How do I fix this pattern would you be able to explain the logic?
Thanks.
EDIT
If i want to edit this so I can choose any word to enter into the specified string, how would I change this as using r
literal string fails and so does foramtted string because of the {2,}.
e.g.
s = f'\b{adjusted}\b.*?\b(\d+\.\d\{2,\})\b'
I have tried to backspace these characters but this also fails.
Solution 1:
You'd probably need:
\bNon-GAAP\b.*?\b(\d+\.\d{2,})\b
See an online demo
-
\bNon-GAAP\b
- Your literal string 'Non-GAAP' inbetween word-boundaries; -
.*?
- 0+ (Lazy) characters other than newline; -
\b(\d+\.\d{2,})\b
- A capture group for 1+ digits followed by a literal dot and at least two more digits, inbetween word-boundaries.

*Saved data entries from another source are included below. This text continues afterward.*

-- ==== Sys2Proof/Laws/Slots.lean ====
section
/-! SUPPORT. The checks of the store's values and the states of its slots, as the words of the statements say them: one
equivalence for each check of the model. -/

namespace Sys2Proof.Machine

/-- The lengths a tag admits are those of the tag table. -/
theorem lengthFits_iff (t n : Nat) : lengthFits t n = true ↔ TagLength t n := by
  have table : (∃ k, 2 ≤ k ∧ k ≤ 8 ∧ n = 1 + 3 * k) ↔ 7 ≤ n ∧ n ≤ 25 ∧ n % 3 = 1 :=
    ⟨fun ⟨k, h⟩ => by omega, fun h => ⟨n / 3, by omega⟩⟩
  have profile : (∃ k, k ≤ 4 ∧ n = 13 + 2 * k) ↔ 13 ≤ n ∧ n ≤ 21 ∧ n % 2 = 1 :=
    ⟨fun ⟨k, h⟩ => by omega, fun h => ⟨(n - 13) / 2, by omega⟩⟩
  unfold lengthFits TagLength
  rw [table, profile]
  repeat' split
  all_goals simp only [Bool.and_eq_true, decide_eq_true_eq, beq_iff_eq]; omega

theorem calOk_iff (c : CalPair) : calOk c = true ↔ PairGood c.gain c.offset := by
  simp [calOk, PairGood, and_assoc]

theorem contentsOk_iff (c : ProfileContents) : contentsOk c = true ↔ ContentsGood c := by
  simp [contentsOk, ContentsGood, and_assoc]

/-- The neighbours of a list, two ways. -/
theorem neighbours_iff (l : List Point) :
    ((l.zip l.tail).all fun q => decide (q.1.x < q.2.x)) = true ↔
      ∀ i a b, l[i]? = some a → l[i + 1]? = some b → a.x < b.x := by
  induction l with
  | nil => simp
  | cons p rest ih =>
    cases rest with
    | nil => simp
    | cons q rest =>
      simp only [List.tail_cons, List.zip_cons_cons, List.all_cons, Bool.and_eq_true, decide_eq_true_eq] at ih ⊢
      rw [ih]
      constructor
      · rintro ⟨hpq, h⟩ (_ | i) a b ha hb
        · simp_all
        · exact h i a b (by simpa using ha) (by simpa using hb)
      · exact fun h => ⟨h 0 p q rfl rfl, fun i a b ha hb => h (i + 1) a b (by simpa using ha) (by simpa using hb)⟩

/-- The checks of a list with an x range of its own. -/
theorem pointsOk_iff (lo hi : Int) (l : List Point) :
    pointsOk lo hi l = true ↔ 2 ≤ l.length ∧ l.length ≤ 8 ∧
      (∀ i a b, l[i]? = some a → l[i + 1]? = some b → a.x < b.x) ∧ ∀ a ∈ l, a.p ≤ 100 ∧ lo ≤ a.x ∧ a.x ≤ hi := by
  have points : (l.all fun q => decide (lo ≤ q.x) && decide (q.x ≤ hi) && decide (q.p ≤ 100)) = true ↔
      ∀ a ∈ l, a.p ≤ 100 ∧ lo ≤ a.x ∧ a.x ≤ hi := by
    simp only [List.all_eq_true, Bool.and_eq_true, decide_eq_true_eq]
    exact forall₂_congr fun _ _ => by omega
  rw [← neighbours_iff, ← points]
  simp only [pointsOk, Bool.and_eq_true, decide_eq_true_eq, and_assoc]
  exact and_congr_right fun _ => and_congr_right fun _ => and_comm

/-- The checks of a list are those of R19. -/
theorem tableOk_iff (index : Nat) (l : List Point) : tableOk index l = true ↔ TableGood index l := by
  unfold tableOk TableGood
  split <;> simp [pointsOk_iff, *]

/-- A slot hands the value it holds while it is VALID. -/
theorem handed_eq_some_iff (slots : List Slot) (t : Nat) (v : List Byte) : handed slots t = some v ↔ StoredAt slots t v := by
  unfold handed StoredAt
  rw [← lengthFits_iff]
  split
  · rename_i tag length value check h
    rw [h]
    simp only [slotState, entryCheck]
    constructor
    · intro hv
      split at hv <;> rename_i hs <;> simp_all
    · rintro ⟨he, hl⟩
      cases he
      simp [hl]
  · rename_i h
    simp only [reduceCtorEq, false_iff, not_and]
    exact fun he => absurd he (h _ _ _ _)

/-- Where nothing is handed, the built-in default is. -/
theorem handed_eq_none_iff (slots : List Slot) (t : Nat) : handed slots t = none ↔ Unstored slots t := by
  simp only [Unstored, ← handed_eq_some_iff]
  cases handed slots t <;> simp

/-- A slot is BAD where it is not BLANK and holds no value. -/
theorem slotState_bad_iff (slots : List Slot) (t : Nat) :
    slotState t (slotAt slots t) = .bad ↔ BadSlot slots t := by
  unfold BadSlot
  rw [← handed_eq_none_iff]
  unfold handed
  cases h : slotAt slots t with
  | blank => simp [slotState]
  | torn n => simp [slotState]
  | entry tag length value check =>
    simp only [slotState]
    split <;> simp

end Sys2Proof.Machine
end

Use this with re.findall()
import re
s = 'Non-GAAP-2 net income of with EPS of 1.21, up 23% from the fourth quarter of 2020.'
print(float(re.findall(r'\bNon-GAAP\b.*?\b(\d+\.\d{2,})\b', s)[0]))
Prints:
1.21
EDIT:
Combining a variable with f-strings:
import re
s = 'Non-GAAP-2 net income of with EPS of 1.21, up 23% from the fourth quarter of 2020.'
adjusted = 'Non-GAAP'
print(float(re.findall(fr'\b{adjusted}\b.*?\b(\d+\.\d{{2,}})\b', s)[0]))
Solution 2:
Your original regex is almost right, only the part which matches the decimals should be updated a bit:
\bNon.*GAAP\b.*?\b(\d+\.\d{2})\b
-
Non.*GAAP
: the original capturing group -
.*?
0+ characters -
(\d+\.\d{2})
matches 1+ decimals, a literal dot and then exactly 2 decimals
See a demo here.
You can also achieve the same result with a non-capturing group:
(?:Non-GAAP.*)(\d+\.\d{2})
-
(?:Non-GAAP.*)
: non-capturing group, the literal string 'Non-GAAP' and 0+ characters won't be included -
(\d+\.\d{2,})
: capturing group to capture 1+ decimals, a literal dot and then exactly 2 decimals
See a demo here.
UPDATE: for the updated question
To make the search string variable, you can just build the regex as you would a string:
import re;
s = 'Non-GAAP-2 net income of with EPS of 1.21, up 23% from the fourth quarter of 2020.';
search = 'Non-GAAP';
regex = r"(?:" + search + ".*)(\d+\.\d{2})";
print(float(re.findall(regex, s)[0]));
See a demo repl.it here.